HomeArtificial IntelligenceArtificial Intelligence NewsPredicting protein folding from single sequences

Predicting protein folding from single sequences

Researchers from Facebook AI Research (FAIR) at Meta AI describe a dataset of 617 million predicted protein structures that was produced by machine learning. Despite having lower claimed accuracy, the ESMFold language model characterized the structures 60 times faster than DeepMinds AlphaFold2.

The fold predictions were finished on a cluster of around 2,000 GPUs in about two weeks. 20 to 1,024 nucleotides made up the original sequence lengths. 365 million forecasts were made with a high degree of confidence, and 225 million of those predictions were accurate to a high degree of confidence.

A random sampling of 1 million high-confidence results from the study “Evolutionary-scale prediction of atomic-level protein structure with a language model” revealed that 767,580 proteins have a sequence identity below 90% to any sequence in UniRef90, a database of known protein sequences. This, according to researchers, shows that the proteins are different from available UniRef90 sequences.

Following that, the Meta AI team compared the sample of predicted structures to known structures in the Protein Data Bank, a database for three-dimensional protein structures. 12.6% (125,765 proteins) of the proteins at thresholds 0.5 TM-score did not match any structural components. As a result, scientists hypothesize that roughly 28 million proteins (12.6% of 225 million) with high-confidence predictions could describe portions of protein structure that are remote from our current understanding.

Sequence-based predictions

A protein starts as a messenger RNA, which is a raw ingredient wish list for the protein it will become, created by the transcription of a linear sequence of nucleotides from DNA. The translation of the mRNA nucleotides into amino acids follows (the raw ingredients). This sequence of amino acids subsequently experiences an astonishing transformation into a complicated three-dimensional folded shape that, depending on its folded structure, carries out various sophisticated cellular functions.

Because it restricts and optimizes what it can interact with, the way a protein or enzyme folds influences its activity in part. With the correct molecular “key,” the structure provides an aperture or “lock” that can be opened. Without a thorough grasp of how the proteins are folded, people have been employing these lock and key enzymes for anything from the food sector and beer brewing to textiles and biofuel.

Cellulases, which break down plant material, are frequently found in laundry detergents along with other forms of enzymes. A grass stain’s cellulose transforms into the lock’s key when the cellulase enzyme comes into contact with it. The enzyme causes a chemical reaction that breaks down the bonds in the grass stain. When a lipstick or grease stain is present, the same enzyme will have no effect; another enzyme may be needed for that task.
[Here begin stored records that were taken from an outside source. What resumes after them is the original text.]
theorem answersAt_of_rotateOperand {op : Byte → Bool → ShiftOut} {c : Nat} (h : exec i s = rotateOperand op .hlInd c s) :
    AnswersAt i s s.hl := (rewrites_of_stepOperand_hlInd (op := cbRotateOut op) h fun _ => rfl).answersAt

end Answers

theorem exec_cbForm_reg (k : CbOp) (r : Reg8) (s : State) : ∃ t, exec (cbForm k (.reg r)) s = .next t := by
  cases k <;> exact ⟨_, rfl⟩

/-- On the byte at HL every row of the prefixed table begins with a read there. -/
theorem exec_cbForm_hlInd (k : CbOp) (s : State) : AnswersAt (cbForm k .hlInd) s s.hl := by
  cases k
  case rlc | rrc | rl | rr | sla | sra | swap | srl => exact answersAt_of_rotateOperand rfl
  case bit b => exact (loadsFrom_of_testBit_hlInd (b := b) rfl fun _ => rfl).answersAt
  case res b => exact (rewrites_of_changeBit_hlInd (op := resBit b) rfl fun _ => rfl).answersAt
  case set b => exact (rewrites_of_changeBit_hlInd (op := setBit b) rfl fun _ => rfl).answersAt

theorem cbOperand_eq_hlInd_iff (sub : Byte) : cbOperand sub = .hlInd ↔ sub.extractLsb' 0 3 = 6 := by
  revert sub
  decide

/-- Settles O14: the byte 0xCB runs the row of its sub-opcode, on a register or on the byte at HL. -/
theorem prefixDispatchesOnSubOpcode : Obligations.PrefixDispatchesOnSubOpcode := by
  intro sub
  refine ⟨decodeCb sub, decodeCb_wellFormed sub, decode_prefixed sub, fun s => ⟨exec_prefixCb sub s, ?_⟩⟩
  have hsel := cbOperand_eq_hlInd_iff sub
  obtain ⟨hnext, hfault⟩ := exec_cbForm_hlInd (cbOp sub) s
  rw [exec_prefixCb, decodeCb]
  cases ho : cbOperand sub with
  | reg r => exact ⟨fun _ => exec_cbForm_reg _ r s, fun h6 => absurd (ho.symm.trans (hsel.2 h6)) nofun⟩
  | hlInd => exact ⟨fun h => hnext (h.resolve_left fun hne => hne (hsel.1 ho)), fun _ => hfault⟩

end Sys2Proof.Machine
end

section
/-! Load and reset (70_reset_and_hazards.md R370, 21_cartridge_mbc1.md R90 to R92, R105): what the header selects, when a launch boots
and with which cartridge, and the obligations on them. -/

namespace Sys2Proof.Machine

/-! ### The header -/

theorem legalImageLength_iff {n : Nat} : legalImageLength n = true ↔ n % 16384 = 0 ∧ 32768 ≤ n := by
  rw [legalImageLength, Bool.and_eq_true, decide_eq_true_eq, decide_eq_true_eq]
  rfl

/-- A legal image is a whole number of banks, at least two. -/
theorem banks_of_legal {n : Nat} (h : legalImageLength n = true) : n / romBankSize * romBankSize = n ∧ 2 ≤ n / romBankSize := by
  have h := legalImageLength_iff.1 h
  rw [romBankSize]
  omega

theorem variantOfCode_unknown {code : Byte} (h : code.toNat > 3) : variantOfCode code = none := by
  revert code
  decide

theorem variantOfCode_mbc1 {code : Byte} (h1 : 1 ≤ code.toNat) (h3 : code.toNat ≤ 3) : variantOfCode code = some .mbc1 := by
  revert code
  decide

/-! ### The cartridge of an image -/

section Load
variable {cfg : Config} {img : Image} {cartRam : Memory}

theorem loadCart_illegal (h : legalImageLength img.length = false) :
    loadCart cfg img cartRam = .error (.malformedCartridgeHeader (.length img.length)) := by
  simp [loadCart, h]

variable (h : legalImageLength img.length = true)
include h

theorem loadCart_unknown (hv : variantOfCode (img.bytes.read typeOffset) = none) :
    loadCart cfg img cartRam = .error (.malformedCartridgeHeader (.byteAt typeOffset (img.bytes.read typeOffset))) := by
  simp [loadCart, h, hv]

theorem loadCart_noController (hv : variantOfCode (img.bytes.read typeOffset) = some .noController) :
    loadCart cfg img cartRam = .ok (Cart.initial .noController img.bytes (img.length / romBankSize) [] 0) := by
  simp [loadCart, h, hv]

variable (hv : variantOfCode (img.bytes.read typeOffset) = some .mbc1)
include hv

theorem loadCart_mbc1_unknown (hr : ramSizeOfCode cfg.ramSizeTable (img.bytes.read ramSizeOffset) = none) :
    loadCart cfg img cartRam = .error (.malformedCartridgeHeader (.byteAt ramSizeOffset (img.bytes.read ramSizeOffset))) := by
  simp [loadCart, h, hv, hr]

theorem loadCart_mbc1 {n : Nat} (hr : ramSizeOfCode cfg.ramSizeTable (img.bytes.read ramSizeOffset) = some n) :
    loadCart cfg img cartRam = .ok (Cart.initial .mbc1 img.bytes (img.length / romBankSize) cartRam n) := by
  simp [loadCart, h, hv, hr]

end Load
Enzymes are an instrumental technology because a single protein enzyme may carry out a task dozens or even millions of times per second without failing, providing industry with a low-energy powerhouse of a catalyst.

To carry out biological functions, every system in our body depends on proteins. While determining the causes of disease, it is essential to understand how proteins function because their folded shape is essential to the activity they can engage in.
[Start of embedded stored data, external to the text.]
/-! ## One step, from the vectors of 95_test_vectors.md -/

theorem test_D2_halt_at_255 : after (step (at_ 0xFF#9 [0x01#8])) (fun t => (t.status, t.pc)) = some (.halted, 0xFF#9) := by
  decide
theorem test_F11_halt_strict :
    after (step (strict (at_ 0xFD#9 [0x01#8]))) (fun t => (t.status, t.pc)) = some (.halted, 0xFD#9) := by decide
theorem test_D4_loadImm_sp :
    after (step (at_ 0#9 [0x82#8, 0x07#8, 0x10#8])) (fun t => (t.x[7], t.pc)) = some (0x10#8, 3#9) := by decide
theorem test_D12_loadImm_to_256 :
    after (step (at_ 0xFD#9 [0x82#8, 0x00#8, 0x07#8])) (fun t => (t.x[0], t.pc)) = some (7#8, 0x100#9) := by decide
theorem test_D6_printNum : after (step (at_ 0#9 [0x47#8, 0x00#8])) (fun t => (t.out, t.pc)) =
    some ([{ kind := .num, value := 0#8 }], 2#9) := by decide
theorem test_F3_printNum_past_end :
    after (step (at_ 0xFF#9 [0x47#8])) record = some (.fetchRange, 0xFF#9, 0x47#8, 0x100#9) := by decide
theorem test_D7_printChar : after (step ((at_ 0#9 [0x48#8, 0x02#8]).setReg 2 0x41#8)) (fun t => (t.out, t.pc)) =
    some ([{ kind := .char, value := 0x41#8 }], 2#9) := by decide
theorem test_D8_printChar_bad : after (step (at_ 0#9 [0x48#8, 0x08#8])) record = some (.badRegister, 0#9, 0x48#8, 8#9) := by
  decide
theorem test_D9_store_prints : after (step ((at_ 0#9 [0x84#8, 0x01#8, 0xFF#8]).setReg 1 0x2A#8))
    (fun t => (t.out, t.pc, t.mem == (at_ 0#9 [0x84#8, 0x01#8, 0xFF#8]).mem)) =
    some ([{ kind := .num, value := 42#8 }], 3#9, true) := by decide
theorem test_D11_store_past_end :
    after (step (at_ 0xFE#9 [0x84#8, 0x01#8])) record = some (.fetchRange, 0xFE#9, 0x84#8, 0x100#9) := by decide
theorem test_A3_add_doubles :
    after (step ((at_ 0#9 [0xA0#8, 0x02#8, 0x02#8]).setReg 2 0x80#8)) (fun t => (t.x[2], t.FL)) = some (0#8, 0#8) := by
  decide
theorem test_A4_add_wraps_sp :
    after (step ((at_ 0#9 [0xA0#8, 0x07#8, 0x00#8]).setReg 0 0x20#8)) (fun t => t.x[7]) = some 0x14#8 := by decide
theorem test_A6_mul : after (step (((at_ 0#9 [0xA2#8, 0x00#8, 0x01#8]).setReg 0 0xFF#8).setReg 1 0xFF#8))
    (fun t => (t.x[0], t.x[1])) = some (1#8, 0xFF#8) := by decide
theorem test_A10_mul_bad_rb :
    after (step (at_ 0#9 [0xA2#8, 0x00#8, 0x08#8])) record = some (.badRegister, 0#9, 0xA2#8, 8#9) := by decide
theorem test_A14_compare_overwrites :
    after (step (((at_ 0#9 [0xA7#8, 0x00#8, 0x01#8]).setReg 0 7#8).setReg 1 7#8 |>.setFL 4#8)) (fun t => t.FL) =
      some 1#8 := by decide
theorem test_A16_compare_unsigned :
    after (step ((at_ 0#9 [0xA7#8, 0x00#8, 0x01#8]).setReg 0 0xFF#8)) (fun t => (t.FL, t.x[0])) = some (2#8, 0xFF#8) := by
  decide
theorem test_K3_push_over_itself : after (step (((at_ 0#9 [0x45#8, 0x00#8]).setReg .sp 1#8).setReg 0 9#8))
    (fun t => (t.x[7], t.mem.read 0#8, t.pc)) = some (0#8, 9#8, 2#9) := by decide
theorem test_K4_push_sp :
    after (step (at_ 0#9 [0x45#8, 0x07#8])) (fun t => (t.x[7], t.mem.read 0xF3#8)) = some (0xF3#8, 0xF3#8) := by decide
theorem test_K10_pop_sp :
    after (step (((at_ 0#9 [0x46#8, 0x07#8]).setReg .sp 0xF3#8).memWrite 0xF3#8 0x20#8)) (fun t => (t.x[7], t.pc)) =
      some (0x21#8, 2#9) := by decide
theorem test_K12_pop_sp_too_high :
    after (step (((at_ 0#9 [0x46#8, 0x07#8]).setReg .sp 0xF3#8).memWrite 0xF3#8 0xF4#8)) (fun t => (record t, t.x[7])) =
      some ((.stackHigh, 0#9, 0x46#8, 0xF4#9), 0xF3#8) := by decide
theorem test_K14_call_sp : after (step (at_ 0#9 [0x50#8, 0x07#8])) (fun t => (t.x[7], t.mem.read 0xF3#8, t.pc)) =
    some (0xF3#8, 2#8, 0xF3#9) := by decide
theorem test_K15_call_return_range :
    after (step (at_ 0xFE#9 [0x50#8, 0x00#8])) record = some (.returnRange, 0xFE#9, 0x50#8, 0x100#9) := by decide
theorem test_K20_ret_empty : after (step (at_ 0#9 [0x11#8])) record = some (.stackHigh, 0#9, 0x11#8, 0xF4#9) := by decide
theorem test_K21_ret_unchecked :
    after (step ((at_ 0#9 [0x11#8]).setReg .sp 0#8)) (fun t => (t.pc, t.x[7])) = some (0x11#9, 1#8) := by decide
theorem test_J1_jump : after (step ((at_ 0#9 [0x54#8, 0x00#8]).setReg 0 0x10#8)) (fun t => t.pc) = some 0x10#9 := by decide
theorem test_J2_jump_bad : after (step (at_ 0#9 [0x54#8, 0x08#8])) record = some (.badRegister, 0#9, 0x54#8, 8#9) := by
  decide
theorem test_J4_jumpIfEq_taken :
    after (step (((at_ 0x10#9 [0x55#8, 0x00#8]).setReg 0 0x30#8).setFL 1#8)) (fun t => t.pc) = some 0x30#9 := by decide
theorem test_J6_jumpIfEq_not_taken :
    after (step (((at_ 0x10#9 [0x55#8, 0x00#8]).setReg 0 0x30#8).setFL 4#8)) (fun t => t.pc) = some 0x12#9 := by decide
theorem test_J8_jumpIfNe_not_taken :
    after (step (((at_ 0x10#9 [0x56#8, 0x00#8]).setReg 0 0x30#8).setFL 1#8)) (fun t => t.pc) = some 0x12#9 := by decide
theorem test_J12_jumpIfNe_bad_though_not_taken :
    after (step ((at_ 0#9 [0x56#8, 0x0C#8]).setFL 1#8)) record = some (.badRegister, 0#9, 0x56#8, 0x0C#9) := by decide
Medical researchers would be better able to comprehend how protein metabolite interactions and biological processes take place throughout the body if they could predict how a protein will fold based on its primary amino acid sequence (raw ingredients). A little revolution in modern medicine could result from this higher-resolution understanding, which might be able to spot unnoticed illness features and speed up the search for better or more effective treatments. Researchers would also be able to create custom proteins to carry out certain functions in industry and healthcare by properly understanding how structure follows the shape of the initial raw materials (translated mRNA).

In the decades prior AI prediction models, scientists modelled the structures of around 190,000 proteins of interest. Hundreds of millions of predictions have now been produced by machine learning, but they still need to be verified and further investigated before they can be of any use. AI is still in its infancy and is still not trustworthy enough to replace the slower, more methodical X-ray crystallography or a controlled assay experiment for structure or function. The information obtained in the decades to come will likely overshadow everything that came before.